To motivate our approach, we consider a related problem. Suppose we observe a \(K \times K\) matrix \(D\) that contains the pairwise distances between \(K\) unknown points on \(\mathbb{R}^2\). For example, set \(K = 3\) and let \(D\) take the form

\[D = \begin{pmatrix} 0 & 1 & 2 \\ 1 & 0 & \sqrt{5} \\ 2 & \sqrt{5} & 0 \end{pmatrix} \;.\]

These distances correspond to three points at (0, 0), (1, 0), and (0, 2). Without the values of the points, can we determine just from \(D\) that the three points used to compute \(D\) are actually points in \emph{some} Euclidean space. The following result from Schoenberg (1935) tells us how to determine this.

Theorem (Schoenberg 1935) Let \(D\) be a distance matrix betweek \(K\) points \(\{z_1, \dotsc, z_K\}\). Then \(Z\) can be isometrically embedded in \(\mathbb{R}^{p}\) for some \(p\) if and only if

\[F(D) := -\frac 1 2 J D \circ D J\]

is positive semi definite, where \(J\) is the \(K \times K\) centering matrix and $\circ$ is the Hadamard product.

In our example \(D\), the smallest eigenvalue of \(F(D)\) is 0, which is consistent with the theorem above because the points are in \(\mathbb{R}^2\). Similar results exist to determine if distances from points in the \(p\) sphere or \(p\)-dimensional hyperbolic space can be embedded in these spaces.

In summary, given a distance matrix between points on a surface, there is a relationship between embedding these points in a space and the eigenvalues of (transformations) of the distance matrix.

Noisy Distance Matrix

Suppose now that we do not observe a distance matrix \(D\). Instead, suppose we observe \(\hat D\), a noisy version of \(D\). For example, \(\hat D = D + E\), where \(E\) is some error matrix. From Theorem 1, we know that the smallest eigenvalue of \(F\), \(\lambda_1(F)\), tells us whether \(D\) is Euclidean. The further from zero \(\lambda_1(F)\) is, the less Euclidean the points are, informally speaking.

Suppose that we want to test whether \(D\) is Euclidean.

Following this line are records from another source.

/-! ### A program stored at `pc` -/

theorem add_one_add_ofNat (a : Word) (k : Nat) :
    a + 1 + BitVec.ofNat 16 k = a + BitVec.ofNat 16 (k + 1) := by
  rw [BitVec.add_assoc, BitVec.add_comm 1, BitVec.ofNat_add]; rfl

/-- Addresses wrap modulo 2^16 only. -/
theorem ne_add_ofNat {a : Word} {k : Nat} (h0 : 0 < k) (hk : k < 2 ^ 16) :
    a ≠ a + BitVec.ofNat 16 k := by
  intro h
  have h := congrArg BitVec.toNat (BitVec.self_eq_add_right.1 h)
  rw [BitVec.toNat_ofNat, Nat.mod_eq_of_lt hk] at h
  exact absurd h (Nat.ne_of_gt h0)

theorem Memory.readWord_writeWords_of_ne (m : Memory) {a b : Word} {ws : List Word}
    (h : ∀ k < ws.length, b ≠ a + BitVec.ofNat 16 k) :
    (m.writeWords a ws).readWord b = m.readWord b := by
  induction ws generalizing m a with
  | nil => rfl
  | cons w ws ih =>
    have hb : b ≠ a := by simpa using h 0 (Nat.succ_pos _)
    rw [Memory.writeWords, ih (m.writeWord a w) fun k hk => ?_, Memory.readWord_writeWord_ne m w hb]
    rw [add_one_add_ofNat]
    exact h (k + 1) (Nat.succ_lt_succ hk)

/-- Words written one after another are read back, as long as they do not come round to the first again. -/
theorem Memory.readWord_writeWords {m : Memory} (hwf : m.wf) {a : Word} {ws : List Word}
    (hlen : ws.length ≤ 2 ^ 16) :
    HoldsWords (fun k => (m.writeWords a ws).readWord (a + BitVec.ofNat 16 k)) ws := by
  induction ws generalizing m a with
  | nil => exact fun k hk => absurd hk (Nat.not_lt_zero k)
  | cons w ws ih =>
    intro k hk
    show ((m.writeWord a w).writeWords (a + 1) ws).readWord (a + BitVec.ofNat 16 k) = (w :: ws)[k]
    cases k with
    | zero =>
      rw [BitVec.add_zero, Memory.readWord_writeWords_of_ne _ fun k hk => ?_,
        Memory.readWord_writeWord_self hwf]
      · rfl
      · rw [add_one_add_ofNat]
        exact ne_add_ofNat k.succ_pos (lt_of_lt_of_le (Nat.succ_lt_succ hk) hlen)
    | succ k =>
      rw [← add_one_add_ofNat]
      exact ih (Memory.writeWord_wf hwf a w) (Nat.le_of_succ_le hlen) k (Nat.lt_of_succ_lt_succ hk)

/-- Where memory holds the words of a well-formed instruction from `pc` on, it is the one fetched. -/
theorem State.fetch_of_stored {i : Instr} {s : State} (hi : i.wellFormed = true)
    (h : HoldsWords (fun k => s.mem.readWord (s.pc + BitVec.ofNat 16 k)) (encode i)) : s.fetch = i := by
  have hdecode := decode_of_encode hi h
  rw [BitVec.add_zero] at hdecode
  exact hdecode

/-- Settles O10: the words stored at `pc` are read back, and decoding undoes encoding. -/
theorem placedInstructionRunsNext : Obligations.PlacedInstructionRunsNext := by
  intro i s hi hwf
  have hlen : (encode i).length ≤ 2 ^ 16 := (encode_length_le i).trans (by decide)
  have hfetch : (s.placeAtPc (encode i)).fetch = i :=
    State.fetch_of_stored hi (Memory.readWord_writeWords hwf hlen)
  rw [step, hfetch]

end Sys2Proof.Machine
end

section
/-! PROOFS. What every step keeps of memory and of the parameters, and what no step can see of memory. -/

namespace Sys2Proof.Machine

/-! ### Canonical form and fragments -/

/-- Settles O45: a step writes at most one word, and a word write keeps the canonical form. -/
theorem stepKeepsMemoryCanonical : Obligations.StepKeepsMemoryCanonical := step_keeps_wf

/-- Settles O46: a fresh memory lists nothing. -/
theorem resetMemoryIsCanonical : Obligations.ResetMemoryIsCanonical := Memory.fresh_wf _ _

Written as a hypothesis testing problem, we write

\[\mathcal{H}_0: D \text{ is Euclidean }, \ \ \ \mathcal{H}_a: D \text{ is not Euclidean.}\]

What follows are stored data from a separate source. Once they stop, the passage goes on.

-- ==== Sys2Proof/Machine/HostPort.lean ====
section
/-! DEFINITION. The host port: HostRead and HostWrite (20_memory.md R81, R82), the command protocol (60_exceptions.md R230 to
R233), and the port while RST = 1 (70_reset_and_hazards.md R260). -/

namespace Sys2Proof.Machine

/-- The word a register reads as (R82). -/
def readReg (r : Reg) (s : State) : Word :=
  match r with
  | .cmd => 0#32
  | .status => s.status.setWidth 32
  | .a => s.a
  | .b => s.b
  | .c => s.c
  | .rLo => s.r.extractLsb' 0 32
  | .rHi => s.r.extractLsb' 32 32
  | .raw0 => s.raw.raw0.setWidth 32
  | .raw1 => s.raw.raw1.setWidth 32
  | .raw2 => s.raw.raw2.setWidth 32
  | .raw3 => s.raw.raw3.setWidth 32
  | .raw4 => s.raw.raw4.setWidth 32
  | .raw5 => s.raw.raw5.setWidth 32
  | .raw6 => s.raw.raw6.setWidth 32
  | .cX => s.codes.cX
  | .cY => s.codes.cY
  | .cZ => s.codes.cZ
  | .cT => s.codes.cT
  | .bX => s.reading.bX
  | .bY => s.reading.bY
  | .bZ => s.reading.bZ
  | .temp => s.reading.temp
  | .phiXY => s.reading.phiXY
  | .phiYZ => s.reading.phiYZ
  | .phiXZ => s.reading.phiXZ
  | .m2Lo => s.reading.m2.extractLsb' 0 32
  | .m2Hi => s.reading.m2.extractLsb' 32 32
  | .id => Config.idValue

/-- `HostRead(idx)` (R82, R83): the word it returns. It changes no state. -/
def hostRead (idx : Index) (s : State) : Word :=
  match regAt idx with
  | some r => readReg r s
  | none => 0#32

/-- `HostWrite(CMD, w)` (60_exceptions.md R230): dropped while busy, else refused as illegal, else accepted. -/
def writeCmd (w : Word) (s : State) : State :=
  if s.flag .busy then s.raise .ovr
  else
    match decode w with
    | .error _ => s.raise .ill
    | .ok _ => s.accept w

/-- The effect of a write of `v` to a register (R81). -/
def writeReg (r : Reg) (v : Word) (s : State) : State :=
  match r with
  | .cmd => writeCmd v s
  | .status => s.clearErrors v
  | .a => { s with a := v }
  | .b => { s with b := v }
  | .c => { s with c := v }
  | .raw0 => { s with raw := { s.raw with raw0 := v.extractLsb' 0 8 } }
  | .raw1 => { s with raw := { s.raw with raw1 := v.extractLsb' 0 8 } }
  | .raw2 => { s with raw := { s.raw with raw2 := v.extractLsb' 0 8 } }
  | .raw3 => { s with raw := { s.raw with raw3 := v.extractLsb' 0 8 } }
  | .raw4 => { s with raw := { s.raw with raw4 := v.extractLsb' 0 8 } }
  | .raw5 => { s with raw := { s.raw with raw5 := v.extractLsb' 0 8 } }
  | .raw6 => { s with raw := { s.raw with raw6 := v.extractLsb' 0 8 } }
  | .rLo | .rHi => s
  | .cX | .cY | .cZ | .cT => s
  | .bX | .bY | .bZ | .temp | .phiXY | .phiYZ | .phiXZ | .m2Lo | .m2Hi => s
  | .id => s

/-- `HostWrite(idx, v)` (R81, R83): a write to a reserved index has no effect. -/
def hostWrite (idx : Index) (v : Word) (s : State) : State :=
  match regAt idx with
  | some r => writeReg r v s
  | none => s

/-- A read at the port: while RST = 1 it returns 0 (70_reset_and_hazards.md R260). -/
def portRead (idx : Index) (s : State) : Word := if s.rst then 0#32 else hostRead idx s

/-- A write at the port: while RST = 1 it has no effect (70_reset_and_hazards.md R260). -/
def portWrite (idx : Index) (v : Word) (s : State) : State := if s.rst then s else hostWrite idx v s

end Sys2Proof.Machine
end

To answer this question, we will construct confidence intervals for $\lambda_1(F(D))$ based on a procedure that sampled from the cliques in the network. If the observed eigenvalue is sufficiently far from zero, we reject \(\mathcal{H}_0\). Note that “classical bootstrapping”, such as in Efron (1979), does not work in our situation, because the eigenvalues of interest are often repeated and lie on the boundary of the parameter space. So we need to use a slightly different procedure to construct confidence intervals. We use the sub-sampling method in Romano (1994).

Constructing D from Graph

Until now, we have not described how to construct \(D\) in practice. Our approach is based on the clique structure of the graph. The LS model tells us that nodes in a clique are likely to be close together in the latent space. The larger the clique size is, the higher this probability becomes.

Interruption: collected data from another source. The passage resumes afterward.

-- ==== Sys2Proof/Certificates/Slice0/Obligations.lean ====
section
/-! DEFINITION. The statements for the provers. Results are written in plain arithmetic on the operands' values, and STATUS by
its bit masks (10_state.md R43), not through the model's own helpers; each docstring names the rule it formalises. -/

namespace Sys2Proof.Statements

open Sys2Proof.Machine

/-- `signfix(v)` (00_scope.md R16) on the value of a composite. -/
def signedCode (v : Nat) : Int := if v < 2048 then (v : Int) else (v : Int) - 4096

/-- `s` after a commit that writes R alone: BUSY (bit 0 of STATUS) is cleared and nothing is in flight. `lat` is what the
latency counter then holds, which no rule says. -/
def onlyR (s : State) (r : DWord) (lat : Nat) : State :=
  { s with r := r, status := s.status &&& 0xFE#8, inflight := none, latency := lat }

/-- The next statement of the host's program. -/
def NextStmt (s : State) (st : HostStmt) : Prop := s.host.program[s.host.position]? = some st

/-- RST is 0 and no commit is due: the host moves (log 2). -/
def HostsTurn (s : State) : Prop := s.rst = false ∧ (s.inflight = none ∨ 1 < s.latency)

/-- `word` is legal (30_encoding.md R113), in the rule's own three conditions. -/
def Legal (w : Word) : Prop :=
  w.extractLsb' 9 23 = 0 ∧ (w.extractLsb' 0 8).toNat ≤ 0x08 ∧ (w.getLsbD 8 = false ∨ (w.extractLsb' 0 8).toNat = 0x02)

/-- 42_angle.md R181 part 1 of a rounding function: the axis and degenerate rows, with the constants of R182. -/
def AxisRows (f : Int → Int → Int) : Prop :=
  f 0 0 = 0 ∧
  (∀ x, 0 < x → f x 0 = 0) ∧
  (∀ y, 0 < y → f 0 y = 843314857) ∧
  (∀ x, x < 0 → f x 0 = 1686629713) ∧
  (∀ y, y < 0 → f 0 y = 2529944570)

/-- 42_angle.md R181 part 2: faithful in the open quadrants. -/
def FaithfulOpen (f : Int → Int → Int) : Prop :=
  ∀ x y, x ≠ 0 → y ≠ 0 → f x y = ⌊thetaCode x y⌋ ∨ f x y = ⌈thetaCode x y⌉

/-- 42_angle.md R181 parts 1 and 2 of a rounding function; part 3 is its type. -/
def Conforms (f : Int → Int → Int) : Prop := AxisRows f ∧ FaithfulOpen f

/-- The indices of A, B, C and RAW0 to RAW6 (10_state.md R45). -/
def operandIndices : List Index := [0x02, 0x03, 0x04, 0x08, 0x09, 0x0A, 0x0B, 0x0C, 0x0D, 0x0E]

/-- The commands that write R (10_state.md R33). -/
def writesR : List Instr := [.sext12, .decaxL, .decaxH, .dect, .convf, .convt, .angle, .magsq]

/-- A host statement that neither raises RST nor is refused. -/
def Quiet (st : HostStmt) : Prop := st.Served ∧ st ≠ .rst true

/-- In the step from `u` to `v` the statement `st` reads STATUS, in any of its forms (a read, the bnz of `poll`, a bridge
read), or samples BUSYO, and finds BUSY = 0. -/
def FindsIdle (u v : State) (st : HostStmt) : Prop :=
  ((st = .access (.read 0x01#6) ∨ (∃ mask target, st = .bnz 0x01#6 mask target) ∨ st = .busRead (Config.tlvBase + 4) 4) ∧
    ∃ d : Word, v.hrdata = some d ∧ d.getLsbD 0 = false) ∨
  ((∃ target, st = .bBusyo target) ∧ u.busyo = false)

/-- `y` holds what `t` holds of every result that a commit writes. -/
def SameResults (t y : State) : Prop :=
  y.r = t.r ∧ y.codes = t.codes ∧ y.reading = t.reading ∧
  ∀ f, f ∈ [Flag.ok, Flag.nrdy, Flag.deg0, Flag.deg1, Flag.deg2] → y.flag f = t.flag f

/-- The commit of `i` in state `u`, which is due in it. -/
def CommitsAt (u : State) (i : Instr) : Prop :=
  u.rst = false ∧ u.inflight = some (encode i) ∧ u.latency ≤ 1

end Sys2Proof.Statements

open Sys2Proof Sys2Proof.Machine Sys2Proof.Statements

/-! ## Encoding -/

/-- 30_encoding.md R113: the three conditions of a legal command, and that every word is one row or illegal. -/
def Obligations.DecodeAcceptsExactlyTheLegalWords : Prop :=
  (∀ w : Word, (∃ i, decode w = .ok i) ↔ Legal w) ∧
  (∀ w : Word, (∃ i, decode w = .ok i) ↔
    w ∈ [0x00000000#32, 0x00000001#32, 0x00000002#32, 0x00000102#32, 0x00000003#32, 0x00000004#32, 0x00000005#32,
      0x00000006#32, 0x00000007#32, 0x00000008#32])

Consider the figure below. On the left we plot a network on \(n = 15\) nodes, divided into three cliques. On the right we plot the latent space locations of these \(n\) nodes.

hi

Imagine that at the center of each of these groups, there is a “group center”. Label these three points \(z_{\text{Black}}\), \(z_{\text{Green}}\) and \(z_{\text{Red}}\). We can estimate the number of edges between these three groups in a symmetric “probability matrix”, denoted by \(\hat P\). Then, by solving for the distances using the LS model, we see that

\[\hat d_{k,k'} = -\log\left(\frac{\hat P_{k,k'}}{E(\exp(\nu_i)^2)}\right)\]

where \(\hat d_{k,k'}\) is the estimated distance between points \(k\) and \(k'\) along the surface of \(\mathcal{M}^p(\kappa)\).